ABOUT THIS TASK: Somewhere below, one line contains "(dv.setApd).mode = dv.mode := rfl" and a later line contains "a).writeAddr = a := rfl". Output those two lines and everything between them exactly, and nothing else.

DATA FOR PROCESSING:

┏━━

-- ==== Sys2Proof/Machine/Boundary.lean ====
section
/-! DEFINITION. The contract by which the host's pins and I/O accesses become events (R45, R62, R63, R141).  Making the
events is the host's job and outside the block (R5); no step reads this file. -/

namespace Sys2Proof.Machine

/-- A line's level change as an event (R62): logic low is asserted, logic high deasserted. -/
def edgeOfLevel (lineId : Byte) (levelHigh : Bool) : Event :=
  .csEdge lineId (!levelHigh)

/-- The Device whose line a pin drives, under the open binding (R63, R141). -/
def deviceOfPin (pin : Config.Pin) : Option DeviceId :=
  if Config.csPinBinding .A = pin then some .A
  else if Config.csPinBinding .B = pin then some .B
  else if Config.csPinBinding .C = pin then some .C
  else none

/-- A pin's level change as an event; a pin that drives no line makes none. -/
def eventOfPin (pin : Config.Pin) (levelHigh : Bool) : Option Event :=
  (deviceOfPin pin).map fun d => edgeOfLevel (lineIdOf d) levelHigh

/-- A host I/O write as an event: only the shared data register's address is intercepted (R45). -/
def eventOfIoWrite (addr : Nat) (data : Byte) : Option Event :=
  if addr = Config.dataRegAddr then some (.drWrite data) else none

/-- A host I/O read as an event (R45). -/
def eventOfIoRead (addr : Nat) : Option Event :=
  if addr = Config.dataRegAddr then some .drRead else none

end Sys2Proof.Machine
end

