/-! ## Register Intercept -/

/-- WR_NOSEL (R92): with no Device active a write sets the backing cell, under both policies, and changes nothing else. -/
def Obligations.WriteWithNoDeviceSetsOnlyTheBackingCell : Prop :=
  ∀ (b : Byte) (s : State),
    dispatch none (.drWrite b) = .wrNosel b ∧
    ∃ t, exec (.wrNosel b) s = .next t ∧ Outside t s s.active b s.sink s.readOut ∧ (∀ e, t.dev e = s.dev e) ∧ SameBytes s t

/-- RD_STATUS (R95): the first read of a Read transaction returns 0x00 and sets `sas`; nothing advances; while the transaction
lasts the next read is a data read. -/
def Obligations.FirstReadReturnsTheStatusByte : Prop :=
  ∀ (d : DeviceId) (s : State),
    dispatch (some ⟨d, true, false, .read⟩) .drRead = .rdStatus d ∧
    ∃ t, exec (.rdStatus d) s = .next t ∧ Outside t s s.active s.latch s.sink (some 0x00#8) ∧
      t.dev d = { s.dev d with sas := true } ∧ OthersKept d s t ∧ SameBytes s t ∧
      (s.active = some d → (s.dev d).apd = true → (s.dev d).mode = .read → dispatch t.context .drRead = .rdData d)

/-- RD_DATA (R96): a later read returns the byte at `read_addr`, and `read_addr` becomes `(read_addr + 1) mod 256`; the
register file is not changed. -/
def Obligations.LaterReadReturnsTheByteAtTheReadAddress : Prop :=
  ∀ (d : DeviceId) (s : State),
    dispatch (some ⟨d, true, true, .read⟩) .drRead = .rdData d ∧
    ∃ t, exec (.rdData d) s = .next t ∧
      Outside t s s.active s.latch s.sink (some (s.memRead d (s.dev d).readAddr)) ∧
      (t.dev d).readAddr.toNat = ((s.dev d).readAddr.toNat + 1) % 256 ∧
      (t.dev d).writeAddr = (s.dev d).writeAddr ∧ (t.dev d).apd = (s.dev d).apd ∧ (t.dev d).sas = (s.dev d).sas ∧
      (t.dev d).mode = (s.dev d).mode ∧ OthersKept d s t ∧ SameBytes s t

/-- RD_FALLBACK (R97, R98): with no Device active, or in a mode that is not Read, or before the address phase is done, a read
returns the backing cell and changes nothing.  The last case is the spec's own decision D8 (log 12). -/
def Obligations.OtherReadsReturnTheBackingCellAndChangeNothing : Prop :=
  dispatch none .drRead = .rdFallback ∧
  (∀ (d : DeviceId) (apd sas : Bool) (mode : Mode), mode ≠ .read → dispatch (some ⟨d, apd, sas, mode⟩) .drRead = .rdFallback) ∧
  (∀ (d : DeviceId) (sas : Bool), dispatch (some ⟨d, false, sas, .read⟩) .drRead = .rdFallback) ∧
  (∀ s : State, ∃ t, exec .rdFallback s = .next t ∧ Outside t s s.active s.latch s.sink (some s.latch) ∧
    (∀ e, t.dev e = s.dev e) ∧ SameBytes s t)

/-- The backing cell after a data-register write, in every state and under both policies (R90, R91).  Which policy holds is
the spec's own decision D5 (log 2). -/
def Obligations.EveryWriteUpdatesTheBackingCellByPolicy : Prop :=
  ∀ (s : State) (b : Byte) (rest : List Event), s.events = .drWrite b :: rest →
    ∃ t, step s = .next t ∧ t.latch = latchAfter s b ∧ t.readOut = none ∧ t.active = s.active ∧
      (s.latchWritePolicy = .always → t.latch = b)

/-- A read never writes the backing cell, a register file, the sink or the selection, and it always returns a byte (R94, R99;
the spec's own decision D6, log 15). -/
def Obligations.ReadsNeverWriteBackAndAlwaysReturnAByte : Prop :=
  ∀ (s : State) (rest : List Event), s.events = .drRead :: rest →
    ∃ t v, step s = .next t ∧ Outside t { s with events := rest } s.active s.latch s.sink (some v) ∧ SameBytes s t ∧
      (∀ e, (t.dev e).apd = (s.dev e).apd ∧ (t.dev e).mode = (s.dev e).mode ∧ (t.dev e).writeAddr = (s.dev e).writeAddr)

/-- A data-register write touches no Device but the active one, no Device at all while C is active, and the sink in family C's
case only (R93, R126).  That Device C is untouched while it is active is R126's, which the spec marks as derived and its
decision D23 (log 18). -/
def Obligations.WritesTouchOnlyTheActiveDevice : Prop :=
  ∀ (s : State) (b : Byte) (rest : List Event), s.events = .drWrite b :: rest →
    ∃ t, step s = .next t ∧ (∀ e, s.active ≠ some e → t.dev e = s.dev e) ∧ t.dev .C = s.dev .C ∧
      t.sink = if s.active = some .C then s.sink ++ [b] else s.sink

/-! ## Decoder family A -/

/-- A_RREG_CMD (R105): an opcode below 0x20 opens a Read transaction at register b. -/
def Obligations.RadioReadOpcodeOpensAReadAtItsRegister : Prop :=
  ∀ (b : Byte) (s : State), b.toNat < 0x20 →
    (∀ sas mode, dispatch (some ⟨.A, false, sas, mode⟩) (.drWrite b) = .aRregCmd b) ∧
    ∃ t, exec (.aRregCmd b) s = .next t ∧ Outside t s s.active (latchAfter s b) s.sink s.readOut ∧
      (t.dev .A).mode = .read ∧ (t.dev .A).readAddr = b ∧ (t.dev .A).readAddr = radioRegister b ∧ (t.dev .A).apd = true ∧
      (t.dev .A).sas = (s.dev .A).sas ∧ (t.dev .A).writeAddr = (s.dev .A).writeAddr ∧ OthersKept .A s t ∧ SameBytes s t
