-- ==== Sys2Proof/Laws/State.lean ====
section
/-! SUPPORT. One lemma per field per update of a Device and of the state, so that no later proof unfolds a record update. -/

namespace Sys2Proof.Machine

/-! ## Devices -/

@[simp] theorem Device.clearFlags_mem (dv : Device) : (dv.clearFlags).mem = dv.mem := rfl
@[simp] theorem Device.clearFlags_readAddr (dv : Device) : (dv.clearFlags).readAddr = dv.readAddr := rfl
@[simp] theorem Device.clearFlags_writeAddr (dv : Device) : (dv.clearFlags).writeAddr = dv.writeAddr := rfl
@[simp] theorem Device.clearFlags_apd (dv : Device) : (dv.clearFlags).apd = false := rfl
@[simp] theorem Device.clearFlags_sas (dv : Device) : (dv.clearFlags).sas = false := rfl
@[simp] theorem Device.clearFlags_mode (dv : Device) : (dv.clearFlags).mode = dv.mode := rfl

@[simp] theorem Device.setApd_mem (dv : Device) : (dv.setApd).mem = dv.mem := rfl
@[simp] theorem Device.setApd_readAddr (dv : Device) : (dv.setApd).readAddr = dv.readAddr := rfl
@[simp] theorem Device.setApd_writeAddr (dv : Device) : (dv.setApd).writeAddr = dv.writeAddr := rfl
@[simp] theorem Device.setApd_apd (dv : Device) : (dv.setApd).apd = true := rfl
@[simp] theorem Device.setApd_sas (dv : Device) : (dv.setApd).sas = dv.sas := rfl
@[simp] theorem Device.setApd_mode (dv : Device) : (dv.setApd).mode = dv.mode := rfl

@[simp] theorem Device.setSas_mem (dv : Device) : (dv.setSas).mem = dv.mem := rfl
@[simp] theorem Device.setSas_readAddr (dv : Device) : (dv.setSas).readAddr = dv.readAddr := rfl
@[simp] theorem Device.setSas_writeAddr (dv : Device) : (dv.setSas).writeAddr = dv.writeAddr := rfl
@[simp] theorem Device.setSas_apd (dv : Device) : (dv.setSas).apd = dv.apd := rfl
@[simp] theorem Device.setSas_sas (dv : Device) : (dv.setSas).sas = true := rfl
@[simp] theorem Device.setSas_mode (dv : Device) : (dv.setSas).mode = dv.mode := rfl

@[simp] theorem Device.openRead_mem (dv : Device) (a : Byte) : (dv.openRead a).mem = dv.mem := rfl
@[simp] theorem Device.openRead_readAddr (dv : Device) (a : Byte) : (dv.openRead a).readAddr = a := rfl
@[simp] theorem Device.openRead_writeAddr (dv : Device) (a : Byte) : (dv.openRead a).writeAddr = dv.writeAddr := rfl
@[simp] theorem Device.openRead_apd (dv : Device) (a : Byte) : (dv.openRead a).apd = true := rfl
@[simp] theorem Device.openRead_sas (dv : Device) (a : Byte) : (dv.openRead a).sas = dv.sas := rfl
@[simp] theorem Device.openRead_mode (dv : Device) (a : Byte) : (dv.openRead a).mode = .read := rfl

@[simp] theorem Device.openWrite_mem (dv : Device) (a : Byte) : (dv.openWrite a).mem = dv.mem := rfl
@[simp] theorem Device.openWrite_readAddr (dv : Device) (a : Byte) : (dv.openWrite a).readAddr = dv.readAddr := rfl
@[simp] theorem Device.openWrite_writeAddr (dv : Device) (a : Byte) : (dv.openWrite a).writeAddr = a := rfl
@[simp] theorem Device.openWrite_apd (dv : Device) (a : Byte) : (dv.openWrite a).apd = true := rfl
@[simp] theorem Device.openWrite_sas (dv : Device) (a : Byte) : (dv.openWrite a).sas = dv.sas := rfl
@[simp] theorem Device.openWrite_mode (dv : Device) (a : Byte) : (dv.openWrite a).mode = .write := rfl

@[simp] theorem Device.openIgnore_mem (dv : Device) : (dv.openIgnore).mem = dv.mem := rfl
@[simp] theorem Device.openIgnore_readAddr (dv : Device) : (dv.openIgnore).readAddr = dv.readAddr := rfl
@[simp] theorem Device.openIgnore_writeAddr (dv : Device) : (dv.openIgnore).writeAddr = dv.writeAddr := rfl
@[simp] theorem Device.openIgnore_apd (dv : Device) : (dv.openIgnore).apd = true := rfl
@[simp] theorem Device.openIgnore_sas (dv : Device) : (dv.openIgnore).sas = dv.sas := rfl
@[simp] theorem Device.openIgnore_mode (dv : Device) : (dv.openIgnore).mode = .ignore := rfl

@[simp] theorem Device.advanceRead_mem (dv : Device) : (dv.advanceRead).mem = dv.mem := rfl
@[simp] theorem Device.advanceRead_readAddr (dv : Device) : (dv.advanceRead).readAddr = inc8 dv.readAddr := rfl
@[simp] theorem Device.advanceRead_writeAddr (dv : Device) : (dv.advanceRead).writeAddr = dv.writeAddr := rfl
@[simp] theorem Device.advanceRead_apd (dv : Device) : (dv.advanceRead).apd = dv.apd := rfl
@[simp] theorem Device.advanceRead_sas (dv : Device) : (dv.advanceRead).sas = dv.sas := rfl
@[simp] theorem Device.advanceRead_mode (dv : Device) : (dv.advanceRead).mode = dv.mode := rfl

@[simp] theorem Device.advanceWrite_mem (dv : Device) : (dv.advanceWrite).mem = dv.mem := rfl
@[simp] theorem Device.advanceWrite_readAddr (dv : Device) : (dv.advanceWrite).readAddr = dv.readAddr := rfl
@[simp] theorem Device.advanceWrite_writeAddr (dv : Device) : (dv.advanceWrite).writeAddr = inc8 dv.writeAddr := rfl
@[simp] theorem Device.advanceWrite_apd (dv : Device) : (dv.advanceWrite).apd = dv.apd := rfl
@[simp] theorem Device.advanceWrite_sas (dv : Device) : (dv.advanceWrite).sas = dv.sas := rfl
@[simp] theorem Device.advanceWrite_mode (dv : Device) : (dv.advanceWrite).mode = dv.mode := rfl

/-! ## Device selection -/

theorem State.dev_A (s : State) : s.dev .A = s.devA := rfl
theorem State.dev_B (s : State) : s.dev .B = s.devB := rfl
theorem State.dev_C (s : State) : s.dev .C = s.devC := rfl

theorem State.dev_setDev (s : State) (d e : DeviceId) (dv : Device) :
    (s.setDev d dv).dev e = if e = d then dv else s.dev e := by
  cases d <;> cases e <;> rfl

theorem State.dev_updateDev (s : State) (d e : DeviceId) (f : Device → Device) :
    (s.updateDev d f).dev e = if e = d then f (s.dev d) else s.dev e :=
  s.dev_setDev d e _

@[simp] theorem State.dev_updateDev_same (s : State) (d : DeviceId) (f : Device → Device) :
    (s.updateDev d f).dev d = f (s.dev d) := by
  simp [State.dev_updateDev]

theorem State.dev_updateDev_other (s : State) {d e : DeviceId} (f : Device → Device) (h : e ≠ d) :
    (s.updateDev d f).dev e = s.dev e := by
  simp [State.dev_updateDev, h]

/-! ## The state's other fields -/

@[simp] theorem State.setDev_active (s : State) (d : DeviceId) (dv : Device) : (s.setDev d dv).active = s.active := by cases d <;> rfl
@[simp] theorem State.setDev_latch (s : State) (d : DeviceId) (dv : Device) : (s.setDev d dv).latch = s.latch := by cases d <;> rfl
@[simp] theorem State.setDev_sink (s : State) (d : DeviceId) (dv : Device) : (s.setDev d dv).sink = s.sink := by cases d <;> rfl
@[simp] theorem State.setDev_latchWritePolicy (s : State) (d : DeviceId) (dv : Device) : (s.setDev d dv).latchWritePolicy = s.latchWritePolicy := by cases d <;> rfl
@[simp] theorem State.setDev_events (s : State) (d : DeviceId) (dv : Device) : (s.setDev d dv).events = s.events := by cases d <;> rfl
@[simp] theorem State.setDev_readOut (s : State) (d : DeviceId) (dv : Device) : (s.setDev d dv).readOut = s.readOut := by cases d <;> rfl

@[simp] theorem State.updateDev_active (s : State) (d : DeviceId) (f : Device → Device) : (s.updateDev d f).active = s.active := by cases d <;> rfl
@[simp] theorem State.updateDev_latch (s : State) (d : DeviceId) (f : Device → Device) : (s.updateDev d f).latch = s.latch := by cases d <;> rfl
@[simp] theorem State.updateDev_sink (s : State) (d : DeviceId) (f : Device → Device) : (s.updateDev d f).sink = s.sink := by cases d <;> rfl
@[simp] theorem State.updateDev_latchWritePolicy (s : State) (d : DeviceId) (f : Device → Device) : (s.updateDev d f).latchWritePolicy = s.latchWritePolicy := by cases d <;> rfl
@[simp] theorem State.updateDev_events (s : State) (d : DeviceId) (f : Device → Device) : (s.updateDev d f).events = s.events := by cases d <;> rfl
@[simp] theorem State.updateDev_readOut (s : State) (d : DeviceId) (f : Device → Device) : (s.updateDev d f).readOut = s.readOut := by cases d <;> rfl

@[simp] theorem State.memWrite_active (s : State) (d : DeviceId) (a v : Byte) : (s.memWrite d a v).active = s.active := by cases d <;> rfl
@[simp] theorem State.memWrite_latch (s : State) (d : DeviceId) (a v : Byte) : (s.memWrite d a v).latch = s.latch := by cases d <;> rfl
@[simp] theorem State.memWrite_sink (s : State) (d : DeviceId) (a v : Byte) : (s.memWrite d a v).sink = s.sink := by cases d <;> rfl
@[simp] theorem State.memWrite_latchWritePolicy (s : State) (d : DeviceId) (a v : Byte) : (s.memWrite d a v).latchWritePolicy = s.latchWritePolicy := by cases d <;> rfl
@[simp] theorem State.memWrite_events (s : State) (d : DeviceId) (a v : Byte) : (s.memWrite d a v).events = s.events := by cases d <;> rfl
@[simp] theorem State.memWrite_readOut (s : State) (d : DeviceId) (a v : Byte) : (s.memWrite d a v).readOut = s.readOut := by cases d <;> rfl

@[simp] theorem State.storeData_active (s : State) (d : DeviceId) (b : Byte) : (s.storeData d b).active = s.active := by cases d <;> rfl
@[simp] theorem State.storeData_latch (s : State) (d : DeviceId) (b : Byte) : (s.storeData d b).latch = s.latch := by cases d <;> rfl
@[simp] theorem State.storeData_sink (s : State) (d : DeviceId) (b : Byte) : (s.storeData d b).sink = s.sink := by cases d <;> rfl
@[simp] theorem State.storeData_latchWritePolicy (s : State) (d : DeviceId) (b : Byte) : (s.storeData d b).latchWritePolicy = s.latchWritePolicy := by cases d <;> rfl
@[simp] theorem State.storeData_events (s : State) (d : DeviceId) (b : Byte) : (s.storeData d b).events = s.events := by cases d <;> rfl
@[simp] theorem State.storeData_readOut (s : State) (d : DeviceId) (b : Byte) : (s.storeData d b).readOut = s.readOut := by cases d <;> rfl

@[simp] theorem State.loadData_active (s : State) (d : DeviceId) : (s.loadData d).active = s.active := by cases d <;> rfl
@[simp] theorem State.loadData_latch (s : State) (d : DeviceId) : (s.loadData d).latch = s.latch := by cases d <;> rfl
@[simp] theorem State.loadData_sink (s : State) (d : DeviceId) : (s.loadData d).sink = s.sink := by cases d <;> rfl
@[simp] theorem State.loadData_latchWritePolicy (s : State) (d : DeviceId) : (s.loadData d).latchWritePolicy = s.latchWritePolicy := by cases d <;> rfl
@[simp] theorem State.loadData_events (s : State) (d : DeviceId) : (s.loadData d).events = s.events := by cases d <;> rfl
@[simp] theorem State.loadData_readOut (s : State) (d : DeviceId) : (s.loadData d).readOut = some (s.memRead d (s.dev d).readAddr) := by cases d <;> rfl

@[simp] theorem State.setActive_dev (s : State) (a : Option DeviceId) (d : DeviceId) : (s.setActive a).dev d = s.dev d := by cases d <;> rfl
@[simp] theorem State.setActive_active (s : State) (a : Option DeviceId) : (s.setActive a).active = a := rfl
@[simp] theorem State.setActive_latch (s : State) (a : Option DeviceId) : (s.setActive a).latch = s.latch := rfl
@[simp] theorem State.setActive_sink (s : State) (a : Option DeviceId) : (s.setActive a).sink = s.sink := rfl
@[simp] theorem State.setActive_latchWritePolicy (s : State) (a : Option DeviceId) : (s.setActive a).latchWritePolicy = s.latchWritePolicy := rfl
@[simp] theorem State.setActive_events (s : State) (a : Option DeviceId) : (s.setActive a).events = s.events := rfl
@[simp] theorem State.setActive_readOut (s : State) (a : Option DeviceId) : (s.setActive a).readOut = s.readOut := rfl

@[simp] theorem State.setLatch_dev (s : State) (b : Byte) (d : DeviceId) : (s.setLatch b).dev d = s.dev d := by cases d <;> rfl
@[simp] theorem State.setLatch_active (s : State) (b : Byte) : (s.setLatch b).active = s.active := rfl
@[simp] theorem State.setLatch_latch (s : State) (b : Byte) : (s.setLatch b).latch = b := rfl
@[simp] theorem State.setLatch_sink (s : State) (b : Byte) : (s.setLatch b).sink = s.sink := rfl
@[simp] theorem State.setLatch_latchWritePolicy (s : State) (b : Byte) : (s.setLatch b).latchWritePolicy = s.latchWritePolicy := rfl
@[simp] theorem State.setLatch_events (s : State) (b : Byte) : (s.setLatch b).events = s.events := rfl
@[simp] theorem State.setLatch_readOut (s : State) (b : Byte) : (s.setLatch b).readOut = s.readOut := rfl

@[simp] theorem State.emit_dev (s : State) (v : Byte) (d : DeviceId) : (s.emit v).dev d = s.dev d := by cases d <;> rfl
@[simp] theorem State.emit_active (s : State) (v : Byte) : (s.emit v).active = s.active := rfl
@[simp] theorem State.emit_latch (s : State) (v : Byte) : (s.emit v).latch = s.latch := rfl
@[simp] theorem State.emit_sink (s : State) (v : Byte) : (s.emit v).sink = s.sink ++ [v] := rfl
@[simp] theorem State.emit_latchWritePolicy (s : State) (v : Byte) : (s.emit v).latchWritePolicy = s.latchWritePolicy := rfl
@[simp] theorem State.emit_events (s : State) (v : Byte) : (s.emit v).events = s.events := rfl
@[simp] theorem State.emit_readOut (s : State) (v : Byte) : (s.emit v).readOut = s.readOut := rfl

@[simp] theorem State.returnByte_dev (s : State) (v : Byte) (d : DeviceId) : (s.returnByte v).dev d = s.dev d := by cases d <;> rfl
@[simp] theorem State.returnByte_active (s : State) (v : Byte) : (s.returnByte v).active = s.active := rfl
@[simp] theorem State.returnByte_latch (s : State) (v : Byte) : (s.returnByte v).latch = s.latch := rfl
@[simp] theorem State.returnByte_sink (s : State) (v : Byte) : (s.returnByte v).sink = s.sink := rfl
@[simp] theorem State.returnByte_latchWritePolicy (s : State) (v : Byte) : (s.returnByte v).latchWritePolicy = s.latchWritePolicy := rfl
@[simp] theorem State.returnByte_events (s : State) (v : Byte) : (s.returnByte v).events = s.events := rfl
@[simp] theorem State.returnByte_readOut (s : State) (v : Byte) : (s.returnByte v).readOut = some v := rfl

@[simp] theorem State.takeEvent_dev (s : State) (d : DeviceId) : (s.takeEvent).dev d = s.dev d := by cases d <;> rfl
@[simp] theorem State.takeEvent_active (s : State) : (s.takeEvent).active = s.active := rfl
@[simp] theorem State.takeEvent_latch (s : State) : (s.takeEvent).latch = s.latch := rfl
@[simp] theorem State.takeEvent_sink (s : State) : (s.takeEvent).sink = s.sink := rfl
@[simp] theorem State.takeEvent_latchWritePolicy (s : State) : (s.takeEvent).latchWritePolicy = s.latchWritePolicy := rfl
@[simp] theorem State.takeEvent_events (s : State) : (s.takeEvent).events = s.events.tail := rfl
@[simp] theorem State.takeEvent_readOut (s : State) : (s.takeEvent).readOut = none := rfl

end Sys2Proof.Machine
end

┗━━

EXPECTED ANSWER:
@[simp] theorem Device.setApd_mode (dv : Device) : (dv.setApd).mode = dv.mode := rfl

@[simp] theorem Device.setSas_mem (dv : Device) : (dv.setSas).mem = dv.mem := rfl
@[simp] theorem Device.setSas_readAddr (dv : Device) : (dv.setSas).readAddr = dv.readAddr := rfl
@[simp] theorem Device.setSas_writeAddr (dv : Device) : (dv.setSas).writeAddr = dv.writeAddr := rfl
@[simp] theorem Device.setSas_apd (dv : Device) : (dv.setSas).apd = dv.apd := rfl
@[simp] theorem Device.setSas_sas (dv : Device) : (dv.setSas).sas = true := rfl
@[simp] theorem Device.setSas_mode (dv : Device) : (dv.setSas).mode = dv.mode := rfl

@[simp] theorem Device.openRead_mem (dv : Device) (a : Byte) : (dv.openRead a).mem = dv.mem := rfl
@[simp] theorem Device.openRead_readAddr (dv : Device) (a : Byte) : (dv.openRead a).readAddr = a := rfl
@[simp] theorem Device.openRead_writeAddr (dv : Device) (a : Byte) : (dv.openRead a).writeAddr = dv.writeAddr := rfl
@[simp] theorem Device.openRead_apd (dv : Device) (a : Byte) : (dv.openRead a).apd = true := rfl
@[simp] theorem Device.openRead_sas (dv : Device) (a : Byte) : (dv.openRead a).sas = dv.sas := rfl
@[simp] theorem Device.openRead_mode (dv : Device) (a : Byte) : (dv.openRead a).mode = .read := rfl

@[simp] theorem Device.openWrite_mem (dv : Device) (a : Byte) : (dv.openWrite a).mem = dv.mem := rfl
@[simp] theorem Device.openWrite_readAddr (dv : Device) (a : Byte) : (dv.openWrite a).readAddr = dv.readAddr := rfl
@[simp] theorem Device.openWrite_writeAddr (dv : Device) (a : Byte) : (dv.openWrite a).writeAddr = a := rfl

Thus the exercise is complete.